Should anyone care what I think about the homosexuality and marriage

Should anyone care what I think about the homosexuality and marriage May 11, 2012

…this Orthodox blogger says it for me (lengthy quote ahead but please do read it all):

“When my gay friend asked me whether I was required to hate her, I told her no. She asked me why. I told her it’s because, even though I see homosexual activity (though not identity) as sinful, I believed my own sins were far worse than hers. It’s true. I really do. And I am (by choice) bound by my faith commitments to believe that, to see myself as the “chief of sinners.” I confess that every time I am about to engage in the most central act of my faith—receiving Holy Communion.
I do not in any sense believe that I am better than someone else just because the set of temptations I have and those I succumb to are different from someone else’s. How can I hate someone else for his sins or his temptations? I have so many of my own.
To be honest, I don’t really know how I would have voted on North Carolina’s Amendment One. I haven’t lived there for eight years now, so I’m not really a part of its life any more. I do know that I think the state should get out of licensing marriages entirely, if only because it almost inevitably leads to problems like this.
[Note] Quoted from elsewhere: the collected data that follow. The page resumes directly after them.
-- ==== Sys2Proof/Machine/Flags.lean ====
section
/-! DEFINITION. The sticky flags of est and the rounding mode (spec/02 R25, spec/09 R168). -/

namespace Sys2Proof.Machine

/-- The conditions as bits NV DZ OF UF NX of est. -/
def Fl.bits (f : Fl) : BitVec 5 :=
  BitVec.ofNat 5 ((if f.nv then 16 else 0) + (if f.dz then 8 else 0) + (if f.of then 4 else 0) + (if f.uf then 2 else 0) +
    (if f.nx then 1 else 0))

/-- The slot with the conditions of a retired word set in est; the flags are sticky. -/
def Slot.raise (σ : Slot) (f : Fl) : Slot := { σ with flags := σ.flags ||| f.bits, sat := σ.sat || f.sat }

/-- The sticky flags of a retiring word (R25, R260). -/
def setFlags (f : Fl) : Op Unit := modSlot fun σ => σ.raise f

/-- The rounding mode est.RM. -/
def roundMode : Op Nat := do return (← getSlot).rm.toNat

/-- A bit of a register. -/
def bitOf (b : Bool) : BitVec 1 := if b then 1 else 0

/-- est as software reads it (R25): FMTSAVE, PP, 15 zeros, SAT, a zero, RM, 7 zeros and the flags. -/
def Slot.est (σ : Slot) : Word :=
  σ.eFmtsave ++ bitOf σ.ePP ++ (0 : BitVec 15) ++ bitOf σ.sat ++ (0 : BitVec 1) ++ σ.rm ++ (0 : BitVec 7) ++ σ.flags

/-- ast as software reads it (R23): FMTSAVE, PP, INTRAP, PRI, CHAN, DET, PAIRED, RSD, 4 zeros and BUDLEFT. -/
def Slot.ast (σ : Slot) : Word :=
  σ.aFmtsave ++ bitOf σ.aPP ++ bitOf σ.inTrap ++ σ.pri ++ σ.chan ++ bitOf σ.det ++ bitOf σ.paired ++
    BitVec.ofNat 4 σ.rs.length ++ (0 : BitVec 4) ++ σ.budleft

/-- est with its RW fields written (R25). -/
def Slot.setEst (σ : Slot) (w : Word) : Slot :=
  { σ with eFmtsave := w.extractLsb' 32 32, ePP := w.getLsbD 31, sat := w.getLsbD 15, rm := w.extractLsb' 12 2,
           flags := w.extractLsb' 0 5 }
/-- ast with its RW fields written (R23). -/
def Slot.setAst (σ : Slot) (w : Word) : Slot := { σ with aFmtsave := w.extractLsb' 32 32, aPP := w.getLsbD 31 }

end Sys2Proof.Machine
end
I do not believe that every sin should be illegal, and homosexual activity is one I do not think needs to be illegal. (And certainly one cannot criminalize feelings, either.) Yes, I do regard these things as symptomatic of a fallen humanity, but I don’t think that anyone’s salvation is furthered by criminalization.
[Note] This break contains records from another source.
/-! ## A store to a kick register (R33) -/

/-- The job that a value stored to a kick register submits: the value is the descriptor, whose issuer the engine fills in, and
the operand words are not stated (log 21). OP 4 to 7 and 9 are for other forms alone (R288). -/
def kickJob (s : State) (e : Engine) (src : Issuer) (v : Word) : Except FaultInfo Job :=
  let ws := (upFrom 0 4).map fun i => Config.freeWord (s.fresh + i)
  let refuse : FaultInfo := ⟨codeReserved, Config.freeDetail s.fresh, 0⟩
  match e with
  | .mxe =>
    let op := v.toNat / 2 ^ 46 % 16
    let fa := v.toNat / 2 ^ 39 % 16
    let fb := v.toNat / 2 ^ 35 % 16
    let desc := BitVec.ofNat 64 (issuerBits src.hart src.slot + v.toNat % 2 ^ 50 / 2 ^ 24 * 2 ^ 24)
    let j := Job.make desc ws (if fa = 11 then 11 else drainFormat fa) 0 (.slot src) src.hart
    if op = 8 then (checkDrain s src.hart (v.getLsbD 24) (ws.getD 0 0)).map fun _ => j
    else if op < 4 then
      (do checkFormats s src.launch src.hart fa fb op
          checkStep s src.hart fa fb op ws : Check).map fun _ => j
    else .error refuse
  | .cpe =>
    let op := v.toNat / 2 ^ 10 % 16
    let seq := if op = 4 then 0 else (ws.getD 2 0).toNat / 2 ^ 32 % 2 ^ 16
    let j := Job.make (BitVec.ofNat 64 (seq * 2 ^ 16 + op * 2 ^ 10 + v.toNat / 2 ^ 8 % 4 * 2 ^ 8)) (ws.take 3) 0 0 (.slot src) src.hart
    if op = 4 then .ok j
    else if op ≤ 5 then
      (do checkCopy s src.launch op ws
          failIf (copyOverlap s j) codeOverlap 0 0 : Check).map fun _ => j
    else .error refuse

/-- A store-release to a kick register as part of mem.st: its checks are precise, and its job is submitted at once; a pair holds
it until its next agreement point (R33, R200). -/
def kickStoreOp (e : Engine) (d : ASrc) (desc : OpDesc) : Op Unit := do
  let s0 ← get
  let v := BitVec.ofNat 64 (leValue (← storedBytes d 8))
  checkNow ((kickJob s0 e (curIssuer s0) v).map fun _ => ())
  if (curSlot s0).paired then do
    let _ ← issue true (.kickStore e v) desc []
  else do
    modState fun _ => s0
    kickOrder desc
    match kickJob s0 e (curIssuer s0) v with
    | .ok j => do
      modState fun t => { t with fresh := t.fresh + 4 }
      submitJob e j .z d
    | .error f => trapAt f.code f.detail f.addr

/-- R242: mem.st. -/
def execMemSt (d base : ASrc) (sz : Size) (ord : Ord) (sc : Scope) (off : BitVec 7) (s : State) : Host.Outcome State Fault Refusal :=
  plainA (storeOp kickStoreOp d base sz ord sc off) s

/-- A store-release to a kick register that a pair has released: its job is accepted when its turn comes, or refused late. -/
def kickArrive (s t : State) (it : NetItem) (e : Engine) (v : Word) : State :=
  let c := clusterOfCore it.src.hart
  let u := { t with fresh := t.fresh + 4 }
  match kickJob t e it.src v with
  | .error f => Machine.refuse u it.src it.id f
  | .ok j =>
    let C := clusterOf t c
    let pos := posInCluster it.src.hart
    let first := it.met.getD s.cycle
    let standing := (C.reqs e).any fun r => r.pos == pos && (match r.job.rep with
      | .slot x => decide (r.since < first) || (r.since == first && decide (x.slot < it.src.slot))
      | .remote _ _ _ => false)
    let lower := (upFrom 0 it.src.slot).any fun n => (slotOf t it.src.hart n).running
    if !metBefore s it && (mayComeFirst t c e pos (remoteComing t c e) || lower) then meets s it
    else if !standing && C.takes e s.cycle pos j then
      dropOut (putCluster u c ((clusterOf u c).accept e (posInCluster it.src.hart) s.cycle j)) it.src.hart it.id
    else s

/-- R33: KICK_REGISTER_STORE. -/
def execKickRegisterStore (k : Nat) (s : State) : Host.Outcome State Fault Refusal :=
  event (fun s =>
    match performing s k with
    | some (it, t) =>
      match it.op with
      | .kickStore e v => kickArrive s t it e v
      | _ => s
    | none => s) s

/-! ## Completion (R94, R126) -/

/-- The slots of a cluster that sleep on the job that info names. -/
def sleepersOn (s : State) (c : Nat) (info : BitVec 50) : List (Nat × Nat) :=
  (s.harts.filter fun p => isCompute p.1 && clusterOfCore p.1 == c).flatMap fun p =>
    ((upFrom 0 8).filter fun n =>
      (slotOf s p.1 n).sleeping && (slotOf s p.1 n).sb.any fun x => x.kind == 3 && x.info == info).map fun n => (p.1, n)

/-- Every sleep on a job of a cluster's engine settled (R125). A sleeping slot stands at a bundle boundary, so that a late fault that
has reached it is taken before it wakes (R241). -/
def wakeSleepers (s0 : State) (c : Nat) (e : Engine) (id : Nat) : State :=
  let info : BitVec 50 := BitVec.ofNat 50 (match e with
    | .mxe => id
    | .cpe => 256 + id)
  let s := (sleepersOn s0 c info).foldl (fun t p => deliverLate p.1 p.2 t) s0
  let wake (σ : Slot) : Slot := { σ with sb := σ.sb.filter fun x => !(x.kind == 3 && x.info == info) }
  { s with harts := s.harts.map fun p =>
      if isCompute p.1 && clusterOfCore p.1 == c then (p.1, { p.2 with slots := p.2.slots.map wake }) else p }

/-- The message that a remote command's completion sends: it carries the index of the core that kicked the engine, which is the
sender of the command, and takes that core's next sequence value (R107, R127); its PRI is not stated (log 4). The spec does not
say what becomes of it where that core's capsule has ended: PRESUMED, it is not sent (log 77). -/
def notifyRemote (s : State) (sender launch chan id : Nat) (code : BitVec 16) : State :=
  if (hartOf s sender).hasCtx launch then
    let c := ctxOf s sender launch
    let header := mkHeader (BitVec.ofNat 6 chan) ((Config.freeWord s.fresh).extractLsb' 56 2) 1 1 (mkStamp c.ply sender c.sseq)
    let t := putCtx { s with fresh := s.fresh + 1 } sender { c with sseq := c.sseq + 1 }
    let it : NetItem :=
      { id := t.nextId, src := { hart := sender, launch := launch, slot := 8, act := 0 },
        op := .msg sender header [BitVec.ofNat 64 (code.toNat * 2 ^ 16 + id)], prior := [], since := t.cycle }
    keepCopy { t with nextId := t.nextId + 1, net := t.net ++ [it] } it
  else s

/-- A job's completion as its kicker observes it (R126). -/
def reportJob (s : State) (c : Nat) (e : Engine) (id : Nat) (named : Bool) (j : Job) (f : Option FaultInfo) : State :=
  let t := if named then wakeSleepers s c e id else s
  match j.rep with
  | .slot src =>
    match f with
    | some x => lateFault t src none x
    | none => t
  | .remote sender launch (some chan) => notifyRemote t sender launch chan id ((f.map (·.code)).getD 0)
  | .remote _ _ none => t

/-- May a job report now? A NOTIFY needs a sequence value of the core that it carries the index of (R30). -/
def mayReport (s : State) (j : Job) : Bool :=
  match j.rep with
  | .remote sender launch (some _) => !(hartOf s sender).hasCtx launch || hasSseq s launch sender 1
  | _ => true

/-- The first entry of a queue whose job has finished and may report: reports are store-releases, which keep the order of the queue
(R90, R94, R336). -/
def firstReport (s : State) (q : List Job) : Option Job := q.find? fun j => j.done.isSome && mayReport s j

/-- The k-th entry of an engine's queues, if its job has finished and it is the first of its queue to report, leaves the queue and
reports. -/
def completeJob (c : Nat) (e : Engine) (k : Nat) (s : State) : State :=
  let C := clusterOf s c
  match e with
  | .mxe =>
    match C.jobs[k]? with
    | some j =>
      match j.done with
      | some f =>
        if firstReport s C.jobs = some j then
          reportJob (putCluster s c { C with jobs := removeAt k C.jobs }) c e j.id (j.op != 9) j f
        else s
      | none => s
    | none => s
  | .cpe =>
    match (C.cpq.toList.flatMap id)[k]? with
    | some j =>
      match j.done with
      | some f =>
        let q := j.cpQueue
        if firstReport s C.cpq[q] = some j then
          reportJob (putCluster s c { C with cpq := C.cpq.set q (C.cpq[q].erase j) }) c e j.cpId true j f
        else s
      | none => s
    | none => s

/-- R126: ENGINE_COMPLETION_REPORT. -/
def execEngineCompletionReport (c : Nat) (e : Engine) (k : Nat) (s : State) : Host.Outcome State Fault Refusal :=
  event (completeJob c e k) s

/-! ## The engine's reads and writes of scratchpads -/

/-- Every U copy of the lines of n bytes at a home recalled (R53). -/
def recallRange (s : State) (L home off n : Nat) : State :=
  (upFrom (off / 64) ((off + n + 63) / 64 - off / 64)).foldl (fun t i => recallU t L home (64 * i)) s

/-- n bytes at a home, BASE where a line is declared (R77). -/
def Ctx.readAll (c : Ctx) (home off n : Nat) : List Byte :=
  if c.unit.lines.isEmpty then Memory.bytes c.scratch off n
  else (upFrom off n).flatMap fun o => c.read home o 1

/-- The DETAIL and code with which a write of n bytes to a scratchpad is refused: a ring or future-link region, or the first
64 bytes of it that hold an empty future or a declared line (R296). -/
def writeBlocked (s : State) (L home off n : Nat) : Option (BitVec 16 × BitVec 12) :=
  if regionRefused s L home off n true then some (codeBounds, 0x0b3)
  else
    ((upFrom (off / 64) ((off + n + 63) / 64 - off / 64)).findSome? fun i =>
      let lo := max off (64 * i)
      (ctxOf s home L).writeRefused home lo (min (off + n) (64 * i + 64) - lo)).map fun d => (codeQueueMisuse, d)

/-- Bytes written at a home by an engine, and at the follower of a pair (R53, R198). -/
def engineWrite (s : State) (L home off : Nat) (bs : List Byte) : State :=
  let u := modHome (recallRange s L home off bs.length) L home fun c => c.write off bs
  (upFrom (off / 64) ((off + bs.length + 63) / 64 - off / 64)).foldl (fun t i => invalidateHome t L home (64 * i)) u

end Sys2Proof.Machine
end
I do, however, have a very serious concern about enshrining things at odds with religious communities’ doctrine as “civil rights,” because of what that does to religious liberty, a civil right long guaranteed under the U.S. Constitution. Once something is a civil right, then those who refuse to grant that right and not to hinder it in any way are subject to legal action—there have already been people successfully sued for not going along with gay weddings due to the dictates of their consciences, people who were minding their own business and just didn’t want to be a part of it.”